[INPUT MATERIAL — start]
-- ==== Sys2Proof/Laws/State.lean ====
section
/-! SUPPORT. One lemma per field per update of State: what each update leaves alone. -/

namespace Sys2Proof.Machine

/-! ## setT -/

@[simp] theorem State.setT_bank0 (s : State) (b : Bool) : (s.setT b).bank0 = s.bank0 := rfl
@[simp] theorem State.setT_bank1 (s : State) (b : Bool) : (s.setT b).bank1 = s.bank1 := rfl
@[simp] theorem State.setT_high (s : State) (b : Bool) : (s.setT b).high = s.high := rfl
@[simp] theorem State.setT_pc (s : State) (b : Bool) : (s.setT b).pc = s.pc := rfl
@[simp] theorem State.setT_pending (s : State) (b : Bool) : (s.setT b).pending = s.pending := rfl
@[simp] theorem State.setT_gbr (s : State) (b : Bool) : (s.setT b).gbr = s.gbr := rfl
@[simp] theorem State.setT_vbr (s : State) (b : Bool) : (s.setT b).vbr = s.vbr := rfl
@[simp] theorem State.setT_ssr (s : State) (b : Bool) : (s.setT b).ssr = s.ssr := rfl
@[simp] theorem State.setT_spc (s : State) (b : Bool) : (s.setT b).spc = s.spc := rfl
@[simp] theorem State.setT_sgr (s : State) (b : Bool) : (s.setT b).sgr = s.sgr := rfl
@[simp] theorem State.setT_dbr (s : State) (b : Bool) : (s.setT b).dbr = s.dbr := rfl
@[simp] theorem State.setT_mach (s : State) (b : Bool) : (s.setT b).mach = s.mach := rfl
@[simp] theorem State.setT_macl (s : State) (b : Bool) : (s.setT b).macl = s.macl := rfl
@[simp] theorem State.setT_pr (s : State) (b : Bool) : (s.setT b).pr = s.pr := rfl
@[simp] theorem State.setT_tra (s : State) (b : Bool) : (s.setT b).tra = s.tra := rfl
@[simp] theorem State.setT_expevt (s : State) (b : Bool) : (s.setT b).expevt = s.expevt := rfl
@[simp] theorem State.setT_intevt (s : State) (b : Bool) : (s.setT b).intevt = s.intevt := rfl
@[simp] theorem State.setT_pteh (s : State) (b : Bool) : (s.setT b).pteh = s.pteh := rfl
@[simp] theorem State.setT_ptel (s : State) (b : Bool) : (s.setT b).ptel = s.ptel := rfl
@[simp] theorem State.setT_mmucr (s : State) (b : Bool) : (s.setT b).mmucr = s.mmucr := rfl
@[simp] theorem State.setT_tlb (s : State) (b : Bool) : (s.setT b).tlb = s.tlb := rfl
@[simp] theorem State.setT_mod (s : State) (b : Bool) : (s.setT b).mod = s.mod := rfl
@[simp] theorem State.setT_rs (s : State) (b : Bool) : (s.setT b).rs = s.rs := rfl
@[simp] theorem State.setT_re (s : State) (b : Bool) : (s.setT b).re = s.re := rfl
@[simp] theorem State.setT_dsr (s : State) (b : Bool) : (s.setT b).dsr = s.dsr := rfl
@[simp] theorem State.setT_a0 (s : State) (b : Bool) : (s.setT b).a0 = s.a0 := rfl
@[simp] theorem State.setT_a0g (s : State) (b : Bool) : (s.setT b).a0g = s.a0g := rfl
@[simp] theorem State.setT_x0 (s : State) (b : Bool) : (s.setT b).x0 = s.x0 := rfl
@[simp] theorem State.setT_x1 (s : State) (b : Bool) : (s.setT b).x1 = s.x1 := rfl
@[simp] theorem State.setT_y0 (s : State) (b : Bool) : (s.setT b).y0 = s.y0 := rfl
@[simp] theorem State.setT_y1 (s : State) (b : Bool) : (s.setT b).y1 = s.y1 := rfl
@[simp] theorem State.setT_ldst (s : State) (b : Bool) : (s.setT b).ldst = s.ldst := rfl
@[simp] theorem State.setT_asleep (s : State) (b : Bool) : (s.setT b).asleep = s.asleep := rfl
@[simp] theorem State.setT_mem (s : State) (b : Bool) : (s.setT b).mem = s.mem := rfl
@[simp] theorem State.setT_dirtyCode (s : State) (b : Bool) : (s.setT b).dirtyCode = s.dirtyCode := rfl
@[simp] theorem State.setT_params (s : State) (b : Bool) : (s.setT b).params = s.params := rfl
@[simp] theorem State.setT_irq (s : State) (b : Bool) : (s.setT b).irq = s.irq := rfl
@[simp] theorem State.setT_host (s : State) (b : Bool) : (s.setT b).host = s.host := rfl
@[simp] theorem State.setT_freeCount (s : State) (b : Bool) : (s.setT b).freeCount = s.freeCount := rfl

/-! ## setS -/

@[simp] theorem State.setS_bank0 (s : State) (b : Bool) : (s.setS b).bank0 = s.bank0 := rfl
@[simp] theorem State.setS_bank1 (s : State) (b : Bool) : (s.setS b).bank1 = s.bank1 := rfl
@[simp] theorem State.setS_high (s : State) (b : Bool) : (s.setS b).high = s.high := rfl
@[simp] theorem State.setS_pc (s : State) (b : Bool) : (s.setS b).pc = s.pc := rfl
@[simp] theorem State.setS_pending (s : State) (b : Bool) : (s.setS b).pending = s.pending := rfl
@[simp] theorem State.setS_gbr (s : State) (b : Bool) : (s.setS b).gbr = s.gbr := rfl
@[simp] theorem State.setS_vbr (s : State) (b : Bool) : (s.setS b).vbr = s.vbr := rfl
@[simp] theorem State.setS_ssr (s : State) (b : Bool) : (s.setS b).ssr = s.ssr := rfl
@[simp] theorem State.setS_spc (s : State) (b : Bool) : (s.setS b).spc = s.spc := rfl
@[simp] theorem State.setS_sgr (s : State) (b : Bool) : (s.setS b).sgr = s.sgr := rfl
@[simp] theorem State.setS_dbr (s : State) (b : Bool) : (s.setS b).dbr = s.dbr := rfl
@[simp] theorem State.setS_mach (s : State) (b : Bool) : (s.setS b).mach = s.mach := rfl
@[simp] theorem State.setS_macl (s : State) (b : Bool) : (s.setS b).macl = s.macl := rfl
@[simp] theorem State.setS_pr (s : State) (b : Bool) : (s.setS b).pr = s.pr := rfl
@[simp] theorem State.setS_tra (s : State) (b : Bool) : (s.setS b).tra = s.tra := rfl
@[simp] theorem State.setS_expevt (s : State) (b : Bool) : (s.setS b).expevt = s.expevt := rfl
@[simp] theorem State.setS_intevt (s : State) (b : Bool) : (s.setS b).intevt = s.intevt := rfl
@[simp] theorem State.setS_pteh (s : State) (b : Bool) : (s.setS b).pteh = s.pteh := rfl
@[simp] theorem State.setS_ptel (s : State) (b : Bool) : (s.setS b).ptel = s.ptel := rfl
@[simp] theorem State.setS_mmucr (s : State) (b : Bool) : (s.setS b).mmucr = s.mmucr := rfl
@[simp] theorem State.setS_tlb (s : State) (b : Bool) : (s.setS b).tlb = s.tlb := rfl
@[simp] theorem State.setS_mod (s : State) (b : Bool) : (s.setS b).mod = s.mod := rfl
@[simp] theorem State.setS_rs (s : State) (b : Bool) : (s.setS b).rs = s.rs := rfl
@[simp] theorem State.setS_re (s : State) (b : Bool) : (s.setS b).re = s.re := rfl
@[simp] theorem State.setS_dsr (s : State) (b : Bool) : (s.setS b).dsr = s.dsr := rfl
@[simp] theorem State.setS_a0 (s : State) (b : Bool) : (s.setS b).a0 = s.a0 := rfl
@[simp] theorem State.setS_a0g (s : State) (b : Bool) : (s.setS b).a0g = s.a0g := rfl
@[simp] theorem State.setS_x0 (s : State) (b : Bool) : (s.setS b).x0 = s.x0 := rfl
@[simp] theorem State.setS_x1 (s : State) (b : Bool) : (s.setS b).x1 = s.x1 := rfl
@[simp] theorem State.setS_y0 (s : State) (b : Bool) : (s.setS b).y0 = s.y0 := rfl
@[simp] theorem State.setS_y1 (s : State) (b : Bool) : (s.setS b).y1 = s.y1 := rfl
@[simp] theorem State.setS_ldst (s : State) (b : Bool) : (s.setS b).ldst = s.ldst := rfl
@[simp] theorem State.setS_asleep (s : State) (b : Bool) : (s.setS b).asleep = s.asleep := rfl
@[simp] theorem State.setS_mem (s : State) (b : Bool) : (s.setS b).mem = s.mem := rfl
@[simp] theorem State.setS_dirtyCode (s : State) (b : Bool) : (s.setS b).dirtyCode = s.dirtyCode := rfl
@[simp] theorem State.setS_params (s : State) (b : Bool) : (s.setS b).params = s.params := rfl
@[simp] theorem State.setS_irq (s : State) (b : Bool) : (s.setS b).irq = s.irq := rfl
@[simp] theorem State.setS_host (s : State) (b : Bool) : (s.setS b).host = s.host := rfl
@[simp] theorem State.setS_freeCount (s : State) (b : Bool) : (s.setS b).freeCount = s.freeCount := rfl

/-! ## setQ -/

@[simp] theorem State.setQ_bank0 (s : State) (b : Bool) : (s.setQ b).bank0 = s.bank0 := rfl
@[simp] theorem State.setQ_bank1 (s : State) (b : Bool) : (s.setQ b).bank1 = s.bank1 := rfl
@[simp] theorem State.setQ_high (s : State) (b : Bool) : (s.setQ b).high = s.high := rfl
@[simp] theorem State.setQ_pc (s : State) (b : Bool) : (s.setQ b).pc = s.pc := rfl
@[simp] theorem State.setQ_pending (s : State) (b : Bool) : (s.setQ b).pending = s.pending := rfl
@[simp] theorem State.setQ_gbr (s : State) (b : Bool) : (s.setQ b).gbr = s.gbr := rfl
@[simp] theorem State.setQ_vbr (s : State) (b : Bool) : (s.setQ b).vbr = s.vbr := rfl
@[simp] theorem State.setQ_ssr (s : State) (b : Bool) : (s.setQ b).ssr = s.ssr := rfl
@[simp] theorem State.setQ_spc (s : State) (b : Bool) : (s.setQ b).spc = s.spc := rfl
@[simp] theorem State.setQ_sgr (s : State) (b : Bool) : (s.setQ b).sgr = s.sgr := rfl
@[simp] theorem State.setQ_dbr (s : State) (b : Bool) : (s.setQ b).dbr = s.dbr := rfl
@[simp] theorem State.setQ_mach (s : State) (b : Bool) : (s.setQ b).mach = s.mach := rfl
@[simp] theorem State.setQ_macl (s : State) (b : Bool) : (s.setQ b).macl = s.macl := rfl
@[simp] theorem State.setQ_pr (s : State) (b : Bool) : (s.setQ b).pr = s.pr := rfl
@[simp] theorem State.setQ_tra (s : State) (b : Bool) : (s.setQ b).tra = s.tra := rfl
@[simp] theorem State.setQ_expevt (s : State) (b : Bool) : (s.setQ b).expevt = s.expevt := rfl
@[simp] theorem State.setQ_intevt (s : State) (b : Bool) : (s.setQ b).intevt = s.intevt := rfl
@[simp] theorem State.setQ_pteh (s : State) (b : Bool) : (s.setQ b).pteh = s.pteh := rfl
@[simp] theorem State.setQ_ptel (s : State) (b : Bool) : (s.setQ b).ptel = s.ptel := rfl
@[simp] theorem State.setQ_mmucr (s : State) (b : Bool) : (s.setQ b).mmucr = s.mmucr := rfl
@[simp] theorem State.setQ_tlb (s : State) (b : Bool) : (s.setQ b).tlb = s.tlb := rfl
@[simp] theorem State.setQ_mod (s : State) (b : Bool) : (s.setQ b).mod = s.mod := rfl
@[simp] theorem State.setQ_rs (s : State) (b : Bool) : (s.setQ b).rs = s.rs := rfl
@[simp] theorem State.setQ_re (s : State) (b : Bool) : (s.setQ b).re = s.re := rfl
@[simp] theorem State.setQ_dsr (s : State) (b : Bool) : (s.setQ b).dsr = s.dsr := rfl
@[simp] theorem State.setQ_a0 (s : State) (b : Bool) : (s.setQ b).a0 = s.a0 := rfl
@[simp] theorem State.setQ_a0g (s : State) (b : Bool) : (s.setQ b).a0g = s.a0g := rfl
@[simp] theorem State.setQ_x0 (s : State) (b : Bool) : (s.setQ b).x0 = s.x0 := rfl
@[simp] theorem State.setQ_x1 (s : State) (b : Bool) : (s.setQ b).x1 = s.x1 := rfl
@[simp] theorem State.setQ_y0 (s : State) (b : Bool) : (s.setQ b).y0 = s.y0 := rfl
@[simp] theorem State.setQ_y1 (s : State) (b : Bool) : (s.setQ b).y1 = s.y1 := rfl
@[simp] theorem State.setQ_ldst (s : State) (b : Bool) : (s.setQ b).ldst = s.ldst := rfl
@[simp] theorem State.setQ_asleep (s : State) (b : Bool) : (s.setQ b).asleep = s.asleep := rfl
@[simp] theorem State.setQ_mem (s : State) (b : Bool) : (s.setQ b).mem = s.mem := rfl
@[simp] theorem State.setQ_dirtyCode (s : State) (b : Bool) : (s.setQ b).dirtyCode = s.dirtyCode := rfl
@[simp] theorem State.setQ_params (s : State) (b : Bool) : (s.setQ b).params = s.params := rfl
@[simp] theorem State.setQ_irq (s : State) (b : Bool) : (s.setQ b).irq = s.irq := rfl
@[simp] theorem State.setQ_host (s : State) (b : Bool) : (s.setQ b).host = s.host := rfl
@[simp] theorem State.setQ_freeCount (s : State) (b : Bool) : (s.setQ b).freeCount = s.freeCount := rfl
[INPUT MATERIAL — finish]
Return the lines beginning at the one that contains "(s.setQ b).a0g = s.a0g := rfl" and continuing through the last line of the data, exactly as they stand and without any others.

TASK OUTPUT »
@[simp] theorem State.setQ_a0g (s : State) (b : Bool) : (s.setQ b).a0g = s.a0g := rfl
@[simp] theorem State.setQ_x0 (s : State) (b : Bool) : (s.setQ b).x0 = s.x0 := rfl
@[simp] theorem State.setQ_x1 (s : State) (b : Bool) : (s.setQ b).x1 = s.x1 := rfl
@[simp] theorem State.setQ_y0 (s : State) (b : Bool) : (s.setQ b).y0 = s.y0 := rfl
@[simp] theorem State.setQ_y1 (s : State) (b : Bool) : (s.setQ b).y1 = s.y1 := rfl
@[simp] theorem State.setQ_ldst (s : State) (b : Bool) : (s.setQ b).ldst = s.ldst := rfl
@[simp] theorem State.setQ_asleep (s : State) (b : Bool) : (s.setQ b).asleep = s.asleep := rfl
@[simp] theorem State.setQ_mem (s : State) (b : Bool) : (s.setQ b).mem = s.mem := rfl
@[simp] theorem State.setQ_dirtyCode (s : State) (b : Bool) : (s.setQ b).dirtyCode = s.dirtyCode := rfl
@[simp] theorem State.setQ_params (s : State) (b : Bool) : (s.setQ b).params = s.params := rfl
@[simp] theorem State.setQ_irq (s : State) (b : Bool) : (s.setQ b).irq = s.irq := rfl
@[simp] theorem State.setQ_host (s : State) (b : Bool) : (s.setQ b).host = s.host := rfl
@[simp] theorem State.setQ_freeCount (s : State) (b : Bool) : (s.setQ b).freeCount = s.freeCount := rfl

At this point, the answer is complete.